A team of scientists has detected a hidden state of electronic order in a layered material containing lanthanum, barium, copper and oxygen (LBCO). When cooled to a certain temperature and with certain concentrations of barium, LBCO is known to conduct electricity without resistance, but now there is evidence that a superconducting state occurs above this temperature as well. It was just a matter of using the right tool—in this case, high-intensity pulses of infrared light—to be able to see it.
The team’s finding provides further insight into the decades-long mystery of superconductivity in LBCO and similar compounds containing copper and oxygen layers sandwiched between other elements. These “cuprates” become superconducting at relatively higher temperatures than traditional superconductors that must be frozen to near absolute zero (-459°F) before their electrons can flow through them at 100-percent efficiency. Understanding why cuprates behave the way they do could help scientists design better high-temperature superconductors, eliminating the cost of expensive cooling systems and improving the efficiency of power generation, transmission and distribution.

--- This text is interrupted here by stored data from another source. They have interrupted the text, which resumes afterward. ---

/-! ## Streams and operators under way -/

/-- R198, R199, R203, R208, R357 to R360, R369: a Frame Start reaches every running input stream of its port and channel, one or
several: it opens a frame, abandoning one that is open, or counts a dropped frame in the ring where its slot is pinned, also where a
frame was open. A line is for the stream of its data type: one that fits is put into the open frame, a pixel line with a bad CRC counts,
an interleaved audio line with one is dropped, and one that does not fit abandons the frame. A Frame End closes the open frame of each
stream: the slot and the ring's header are written, charged to INGEST, and the stream goes to the next slot; while INGEST is at its
ceiling, or an earlier frame waits, it waits. R362, R363, R185: an output stream that is running sends its Frame Start and embedded line
for its next plane (MODE 0) or for a slot completed since its last frame (MODE 1); then its lines and Frame End, where INGEST may read
them, and ends with its STREAM_OUT after its last plane, once it is stopping, or, ABORTED, at a line that holds poison.
The model's choices it rests on: log entries 19, 46, 47, 50 and 113. -/
def Obligations.FrameRows : Prop :=
  (∀ (s : State) (port vc : Nat),
      let u := s.corrected port
      exec (.frameStart port vc) s = .next ((s.inputs port vc).foldl State.openFrame u)
      ∧ exec (.frameEnd port vc) s = .next ((s.inputs port vc).foldl State.closeFrame u)
      ∧ (∀ x, x ∈ s.inputs port vc ↔ s.power.failed = false ∧ s.portSetting port 0 = 2 ∧ x ∈ s.streams ∧ x.output = false
          ∧ x.port = port ∧ x.vc = vc ∧ x.state = .running)
      ∧ (∀ dt data crc fits, (∀ x ∈ s.inputs port vc, x.dt ≠ dt) → exec (.sensorLine port vc dt data crc fits) s = .next u)
      ∧ (∀ x t o data, (s.inputs port vc).find? (fun y => decide (y.dt = x.dt)) = some x → u.tensor x.ring = some t → x.frame = some o →
          let put (y : Stream) : State := (u.setStream y).count 0x060A (y.saturated - x.saturated)
          (∀ crc, exec (.sensorLine port vc x.dt data crc false) s
            = .next (((u.setStream { x with frame := none, abandoned := x.abandoned + 1 }).overrun 1).count 0x0605 1))
          ∧ (pixelType x.dt = true →
              let o1 := { o with lines := o.lines + 1 }
              let n := (unpackPixels x.dt data).length
              let y := x.place t o1 ((List.range n).map (fun i =>
                (o.lines, i, ((unpackPixels x.dt data).getD i 0 : Int) - (x.black : Int))))
              (o.lines < t.rows → exec (.sensorLine port vc x.dt data true true) s
                  = .next (put { y with shortLines := y.shortLines + (if n < t.cols then 1 else 0) })
                ∧ exec (.sensorLine port vc x.dt data false true) s = .next (put { x with frame := some o1, crcLines := x.crcLines + 1 }))
              ∧ (t.rows ≤ o.lines → ∀ crc, exec (.sensorLine port vc x.dt data crc true) s
                  = .next (put { x with frame := some o1, longLines := x.longLines + 1 })))
          ∧ (audioType x.dt = true →
              exec (.sensorLine port vc x.dt data true true) s = .next (put (x.audioLine t o data true))
              ∧ (planarType x.dt = true → exec (.sensorLine port vc x.dt data false true) s = .next (put (x.audioLine t o data false)))
              ∧ (planarType x.dt = false → exec (.sensorLine port vc x.dt data false true) s = .next (u.count 0x0603 1)))))
  ∧ (∀ (s : State) (x : Stream) (t : Tensor), s.tensor x.ring = some t →
      let pinned := s.slotPinned x.ring ((x.nextSlot + x.ended.length) % t.planes)
      let drop (u : State) : State := ((u.write (t.base + 12) (leBytes 4 (u.ringDropped t + 1))).count 0x0305 1).overrun 1
      (x.frame = none →
          (pinned = false → s.openFrame x = s.setStream { x with frame := some .empty })
          ∧ (pinned = true → s.openFrame x = drop (s.setStream { x with frame := none }))
          ∧ s.closeFrame x = s)
      ∧ (∀ o, x.frame = some o →
          (pinned = false → s.openFrame x
            = (s.countOverrun 1).setStream { x with abandoned := x.abandoned + 1, frame := some .empty })
          ∧ (pinned = true → s.openFrame x
            = drop ((s.countOverrun 1).setStream { x with abandoned := x.abandoned + 1, frame := none }))
          ∧ (let ms : Moves := [(true, (t.slot x.nextSlot).base, t.planeBytes), (true, t.base, 64)]
             ((x.ended ≠ [] ∨ s.mayMove .ingest ms = false) →
                s.closeFrame x = (s.waitAt .ingest ms).setStream { x with frame := none, ended := x.ended ++ [o] })
             ∧ (x.ended = [] → s.mayMove .ingest ms = true →
                let cells := o.cells.foldl (fun (a : Array Nat) c => a.setIfInBounds (c.1 * t.cols + c.2.1) c.2.2)
                  (Array.replicate (t.rows * t.cols) (zeroCode t.f))
                let v := (s.putRegion (t.slot x.nextSlot) 0 0 t.rows 0 t.cols (fun r c => some (cells.getD (r * t.cols + c) 0))).setStream
                  { x with frame := none, frames := x.frames + 1, nextSlot := (x.nextSlot + 1) % t.planes
                           shortLines := x.shortLines + (if pixelType x.dt && decide (o.lines < t.rows) then 1 else 0) }
                let head := leBytes 8 (s.ringCompleted t + 1) ++ leBytes 4 x.nextSlot ++ leBytes 4 (s.ringDropped t) ++ leBytes 8 s.now
                  ++ leBytes 4 (s.pinnedCount t) ++ List.replicate 36 0
                s.closeFrame x = ((v.write t.base head).charge .ingest ms).count 0x0608 1))))
  ∧ (∀ (s : State) (id : Nat) (x : Stream) (t : Tensor), s.stream id = some x → s.tensor x.ring = some t → x.output = true →
      let last := s.ringLast t
      let begin_ (slot : Nat) (done : Option Nat) : Prop :=
        let y := { x with frameNo := x.frameNo % 65535 + 1, sending := true, slot := slot, lastSent := done }
        let u := (s.setStream y).send ⟨x.port, x.vc, 0x00, leBytes 2 y.frameNo⟩
        exec (.outputFrameSend id) s = .next (u.send ⟨x.port, x.vc, 0x12, embeddedLine s y t⟩)
      (x.state = .running → x.sending = false → x.stopping = false →
          (x.mode = 0 → begin_ x.slot none)
          ∧ (x.mode = 1 → last < t.planes → x.lastSent ≠ some (s.ringCompleted t) → begin_ last (some (s.ringCompleted t)))
          ∧ (x.mode = 1 → (t.planes ≤ last ∨ x.lastSent = some (s.ringCompleted t)) → exec (.outputFrameSend id) s = .next s))
      ∧ ((x.state ≠ .running ∨ x.sending = true ∨ x.stopping = true) → exec (.outputFrameSend id) s = .next s)
      ∧ (x.sending = false → exec (.outputFrameDone id) s = .next s)
      ∧ (x.sending = true → s.outPoison x t = none →
          let ms := x.lineMoves t t.rows
          let y := { x with frames := x.frames + 1, sending := false, slot := if x.mode = 0 then x.slot + 1 else x.slot }
          let u := (((s.charge .ingest ms).sendLines x t t.rows).count 0x0609 1).setStream y
          (s.mayMove .ingest ms = false → exec (.outputFrameDone id) s = .next (s.waitAt .ingest ms))
          ∧ (s.mayMove .ingest ms = true →
              (x.stopping = false → (x.mode ≠ 0 ∨ x.slot + 1 < t.planes) → exec (.outputFrameDone id) s = .next u)
              ∧ ((x.stopping = true ∨ (x.mode = 0 ∧ t.planes ≤ x.slot + 1)) →
                  exec (.outputFrameDone id) s = .next (u.endOutput y .complete 0))))
      ∧ (∀ r, x.sending = true → s.outPoison x t = some r →
          let ms := x.lineMoves t r
          let g := (s.regionPoison (x.view t).1 (x.view t).2 r 1 0 t.cols).getD (t.base, 1)
          (s.mayMove .ingest ms = false → exec (.outputFrameDone id) s = .next (s.waitAt .ingest ms))
          ∧ (s.mayMove .ingest ms = true → exec (.outputFrameDone id) s
              = .next ((((s.charge .ingest ms).sendLines x t r).notePoison g.1 g.2).endOutput x .aborted 0x41))))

“The ultimate goal is to achieve superconductivity at room temperature,” says John Tranquada, a physicist and leader of the Neutron Scatter Group in the Condensed Matter Physics and Materials Science Department at Brookhaven National Laboratory, where he has been studying cuprates since the 1980s. “If we want to do that by design, we have to figure out which features are essential for superconductivity. Teasing out those features in such complicated materials as the cuprates is no easy task.”
The copper-oxygen planes of LBCO contain “stripes” of electrical charge separated by a type of magnetism in which the electron spins alternate in opposite directions. In order for LBCO to become superconducting, the individual electrons in these stripes need to be able to pair up and move in unison throughout the material.
Previous experiments showed that, above the temperature at which LBCO becomes superconducting, resistance occurs when the electrical transport is perpendicular to the planes, but is zero when the transport is parallel. Theorists proposed that this phenomenon might be the consequence of an unusual spatial modulation of the superconductivity, with the amplitude of the superconducting state oscillating from positive to negative on moving from one charge stripe to the next. The stripe pattern rotates by 90 degrees from layer to layer, and they thought that this relative orientation was blocking the superconducting electron pairs from moving coherently between the layers.
“This idea is similar to passing light through a pair of optical polarizers, such as the lenses of certain sunglasses,” says Tranquada. “When the polarizers have the same orientation, they pass light, but when their relative orientation is rotated to 90 degrees, they block all light.”
However, a direct experimental test of this picture had been lacking—until now.
One of the challenges is synthesizing the large, high-quality single crystals of LBCO needed to conduct experiments. “It takes two months to grow one crystal, and the process requires precise control over temperature, atmosphere, chemical composition, and other conditions,” says co-author Genda Gu, a physicist in Tranquada’s group. Gu used an infrared image furnace—a machine with two bright lamps that focus infrared light onto a cylindrical rod containing the starting material, heating it to nearly 2500 degrees Fahrenheit and causing it to melt—in his crystal growth lab to grow the LBCO crystals.
Collaborators at the Max Planck Institute for the Structure and Dynamics of Matter and the University of Oxford then directed infrared light, generated from high-intensity laser pulses, at the crystals (with the light polarization in a direction perpendicular to the planes) and measured the intensity of light reflected back from the sample. Besides the usual response—the crystals reflected the same frequency of light that was sent in—the scientists detected a signal three times higher than the frequency of that incident light.
“For samples with three-dimensional superconductivity, the superconducting signature can be seen at both the fundamental frequency and at the third harmonic,” says Tranquada. “For a sample in which charge stripes block the superconducting current between layers, there is no optical signature at the fundamental frequency. However, by driving the system out of equilibrium with the intense infrared light, the scientists induced a net coupling between the layers, and the superconducting signature shows up in the third harmonic. We had suspected that the electron pairing was present—it just required a stronger tool to bring this superconductivity to light.”